## [ASSIGNMENT]
Print each line once more, unchanged, from the line holding "(s.bcnt = 0 ∨" to the end of the listing below.

### DATA IN THIS EXERCISE

-- ==== Sys2Proof/Machine/State.lean ====
section
/-! DEFINITION. The state of the block: the ten registers of R10 and the framebuffer of R40, with the configuration the
block was built with and the inputs still to come; the stop reasons; the state after reset. -/

namespace Sys2Proof.Machine

/-- What the application presents on the input ports in one cycle (R11, R46, R72). -/
structure Input where
  /-- `rst`, the synchronous reset, active high (R170). -/
  rst : Bool
  /-- `fb_we`, the write enable of the framebuffer (R46). -/
  fbWe : Bool
  /-- `fb_waddr`, the write address (R46). -/
  fbWaddr : FbAddr
  /-- `fb_wdata`, the byte written (R46). -/
  fbWdata : Byte
  deriving DecidableEq, Repr

/-- A cycle in which the application does nothing: the input word 0x00000 of `CLK` (R72). -/
def Input.idle : Input := ⟨false, false, 0, 0⟩

/-- The state of the block and of what it reads (R10, R40). -/
@[ext]
structure State where
  /-- The configuration (R6). The model's own field: static, written by no operation (R178, log entry 2). -/
  params : Params
  /-- `hcnt`, the position within the line in cycles; a register of `HW` bits, so below `2^HW` (R12, log entry 5). -/
  hcnt : Nat
  /-- `line`, the line counter (R13). -/
  line : LineNum
  /-- `trig_en`, the arm flag of the sub-line trigger (R15). -/
  trigEn : Bool
  /-- `sync_wide`, the sync pulse width select (R16). -/
  syncWide : Bool
  /-- `lpm_req`, the low-power request (R17). -/
  lpmReq : Bool
  /-- `row`, the latched source row index (R18). -/
  row : RowIdx
  /-- `bidx`, the byte index of the sequencer; 8 is idle (R19). -/
  bidx : Count
  /-- `sr`, the shift register; bit 7 is the bit on the pin (R20). -/
  sr : Byte
  /-- `bcnt`, the bits of `sr` still to be shown; 0 is empty (R21). -/
  bcnt : Count
  /-- `bdiv`, the cycles already spent on the current bit; a register of `DW` bits, so below `2^DW` (R22, log entry 5). -/
  bdiv : Nat
  /-- The framebuffer (R40): its written bytes, in the canonical form of `Memory.wf` (log entry 4). -/
  fb : List Host.Cell
  /-- What the application will present, this cycle's input first; idle once the list is used up (log entry 3). The
  model's own field: the spec's inputs are ports. -/
  inputs : List Input
  deriving DecidableEq, Repr

/-- Why the machine stops. There is no constructor: "The block raises no synchronous exception" and "Every operation of
the block is total" (R150), so no step faults. -/
inductive Fault where
  deriving DecidableEq, Repr

/-- What the model gives no meaning to. Every operation has its meaning, so no step refuses. -/
inductive Refusal where
  /-- An operation without a meaning yet, by its mnemonic. Raised by no arm of `exec`; safe. -/
  | notModelled (mnemonic : String)
  deriving DecidableEq, Repr

/-- The state in the first cycle after RESET (R170, R171) of a block with this configuration, this framebuffer content
(which RESET leaves alone, R58) and these inputs to come. -/
def State.afterReset (p : Params) (fb : List Host.Cell) (inputs : List Input) : State where
  params := p
  hcnt := 0
  line := 0
  trigEn := false
  syncWide := false
  lpmReq := false
  row := 0
  bidx := 8
  sr := 0
  bcnt := 0
  bdiv := 0
  fb := fb
  inputs := inputs

/-- The machine right after reset (R171): every register at its reset value, no framebuffer byte written since power-up,
the configuration open, and an application that does nothing (log entries 2, 3, 4, 14). -/
def State.reset : State := .afterReset Config.params [] []

end Sys2Proof.Machine
end

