/-- R65: the code on the phase port, for the line numbers there are. -/
def Obligations.PhasePortByLine : Prop :=
  ∀ s : State, Inv s →
    s.phasePort = (if s.line.toNat ≤ 24 then 0 else if s.line.toNat ≤ 28 then 1 else if s.line.toNat ≤ 220 then 2
      else if s.line.toNat ≤ 246 then 3 else if s.line.toNat ≤ 248 then 4 else 5) ∧
    s.phasePort ≠ 6 ∧ s.phasePort ≠ 7

/-! ### The line serializer -/

/-- R101: START. -/
def Obligations.StartLatchesTheRow : Prop :=
  ∀ s : State,
    (∃ t, exec .start s = .next t ∧ t = { s with row := t.row, bidx := 0 } ∧
      t.row.toNat = (s.line.toNat + 512 - 29) % 512 / 4 % 64 ∧
      (s.active → t.row.toNat = (s.line.toNat - 29) / 4 ∧ t.row.toNat ≤ 47)) ∧
    (s.fires .start = true ↔
      s.input.rst = false ∧ s.trigEn = true ∧ s.hcnt = s.params.pictureDelay ∧ s.bidx = 8) ∧
    (s.fires .start = true → ∃ t, step s = .next t ∧ t.row = rowIndex s.line ∧ t.bidx = 0 ∧
      (s.bcnt = 0 → t.sr = s.sr ∧ t.bcnt = 0 ∧ t.bdiv = s.bdiv ∧ t.ready = true) ∧
      (t.input.rst = false → t.ready = true → t.fires .load = true))

/-- R102: TRIGDROP: the trigger is lost and the sequencer goes on with the row and byte it was at. -/
def Obligations.TrigdropLosesTheTrigger : Prop :=
  ∀ s : State,
    exec .trigdrop s = .next s ∧
    (s.fires .trigdrop = true ↔
      s.input.rst = false ∧ s.trigEn = true ∧ s.hcnt = s.params.pictureDelay ∧ s.bidx ≠ 8) ∧
    (s.fires .trigdrop = true → s.fires .start = false ∧ ∃ t, step s = .next t ∧ t.row = s.row ∧
      (s.fires .load = false → t.bidx = s.bidx))

/-- R103: LOAD. For a byte index of 15, which no run reaches, the sum is a free value (log entry 7). -/
def Obligations.LoadTakesTheNextByte : Prop :=
  ∀ s : State,
    (∃ t, exec .load s = .next t ∧ t = { s with sr := t.sr, bcnt := 8, bdiv := 0, bidx := t.bidx } ∧
      t.sr = Memory.read s.fb s.fbRaddr ∧ (s.bidx ≠ 15 → t.bidx = s.bidx + 1)) ∧
    s.fbRaddr.toNat = s.row.toNat * 8 + s.bidx.toNat % 8 ∧
    (s.fires .load = true ↔ s.input.rst = false ∧ s.bidx ≠ 8 ∧
      (s.bcnt = 0 ∨ (s.bcnt = 1 ∧ s.bdiv = s.params.bitLast))) ∧
    (s.fires .load = true → ∃ t, step s = .next t ∧ t.sr = Memory.read s.fb s.fbRaddr ∧ t.bcnt = 8 ∧ t.bdiv = 0 ∧
      t.row = s.row ∧ (s.bidx ≠ 15 → t.bidx = s.bidx + 1))

/-- R104: WAIT, and how long it goes on between two bytes of a row: `8 * BIT_DIV - 1` cycles. -/
def Obligations.WaitHoldsTheSequencer : Prop :=
  ∀ s : State,
    exec .wait s = .next s ∧
    (s.fires .wait = true ↔ s.input.rst = false ∧ s.bidx ≠ 8 ∧ s.bcnt ≠ 0 ∧
      (s.bcnt = 1 → s.bdiv ≠ s.params.bitLast)) ∧
    (s.fires .wait = true → ∃ t, step s = .next t ∧ t.bidx = s.bidx ∧ t.row = s.row) ∧
    (s.fires .load = true → s.bidx.toNat < 7 → ∀ m : Nat, m + 1 ≤ 8 * s.params.bitDiv → NoReset (m + 2) s →
      ∃ t, run (m + 1) s = .next t ∧ t.bidx.toNat = s.bidx.toNat + 1 ∧ t.row = s.row ∧
        (t.fires .wait = true ↔ m + 1 < 8 * s.params.bitDiv) ∧ (t.fires .load = true ↔ m + 1 = 8 * s.params.bitDiv))

/-- R105: SHIFT. -/
def Obligations.ShiftShowsTheNextBit : Prop :=
  ∀ s : State,
    (s.bcnt ≠ 0 → exec .shift s = .next { s with sr := s.sr <<< 1, bcnt := s.bcnt - 1, bdiv := 0 }) ∧
    (s.fires .shift = true ↔ s.input.rst = false ∧ s.bcnt ≠ 0 ∧ s.bdiv = s.params.bitLast) ∧
    (s.fires .shift = true → s.fires .load = false → ∃ t, step s = .next t ∧ t.sr.toNat = s.sr.toNat * 2 % 256 ∧
      t.sr.getLsbD 7 = s.sr.getLsbD 6 ∧ t.sr.getLsbD 0 = false ∧ t.bcnt.toNat = s.bcnt.toNat - 1 ∧ t.bdiv = 0 ∧
      (t.bcnt = 0 → t.video = false)) ∧
    (s.fires .shift = true → s.fires .load = true → ∃ t, step s = .next t ∧ t.sr = s.fbRdata ∧ t.bcnt = 8 ∧ t.bdiv = 0)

######

## [TASK RESULT]
      (s.bcnt = 0 ∨ (s.bcnt = 1 ∧ s.bdiv = s.params.bitLast))) ∧
    (s.fires .load = true → ∃ t, step s = .next t ∧ t.sr = Memory.read s.fb s.fbRaddr ∧ t.bcnt = 8 ∧ t.bdiv = 0 ∧
      t.row = s.row ∧ (s.bidx ≠ 15 → t.bidx = s.bidx + 1))

/-- R104: WAIT, and how long it goes on between two bytes of a row: `8 * BIT_DIV - 1` cycles. -/
def Obligations.WaitHoldsTheSequencer : Prop :=
  ∀ s : State,
    exec .wait s = .next s ∧
    (s.fires .wait = true ↔ s.input.rst = false ∧ s.bidx ≠ 8 ∧ s.bcnt ≠ 0 ∧
      (s.bcnt = 1 → s.bdiv ≠ s.params.bitLast)) ∧
    (s.fires .wait = true → ∃ t, step s = .next t ∧ t.bidx = s.bidx ∧ t.row = s.row) ∧
    (s.fires .load = true → s.bidx.toNat < 7 → ∀ m : Nat, m + 1 ≤ 8 * s.params.bitDiv → NoReset (m + 2) s →
      ∃ t, run (m + 1) s = .next t ∧ t.bidx.toNat = s.bidx.toNat + 1 ∧ t.row = s.row ∧
        (t.fires .wait = true ↔ m + 1 < 8 * s.params.bitDiv) ∧ (t.fires .load = true ↔ m + 1 = 8 * s.params.bitDiv))

/-- R105: SHIFT. -/
def Obligations.ShiftShowsTheNextBit : Prop :=
  ∀ s : State,
    (s.bcnt ≠ 0 → exec .shift s = .next { s with sr := s.sr <<< 1, bcnt := s.bcnt - 1, bdiv := 0 }) ∧
    (s.fires .shift = true ↔ s.input.rst = false ∧ s.bcnt ≠ 0 ∧ s.bdiv = s.params.bitLast) ∧
    (s.fires .shift = true → s.fires .load = false → ∃ t, step s = .next t ∧ t.sr.toNat = s.sr.toNat * 2 % 256 ∧
      t.sr.getLsbD 7 = s.sr.getLsbD 6 ∧ t.sr.getLsbD 0 = false ∧ t.bcnt.toNat = s.bcnt.toNat - 1 ∧ t.bdiv = 0 ∧
      (t.bcnt = 0 → t.video = false)) ∧
    (s.fires .shift = true → s.fires .load = true → ∃ t, step s = .next t ∧ t.sr = s.fbRdata ∧ t.bcnt = 8 ∧ t.bdiv = 0)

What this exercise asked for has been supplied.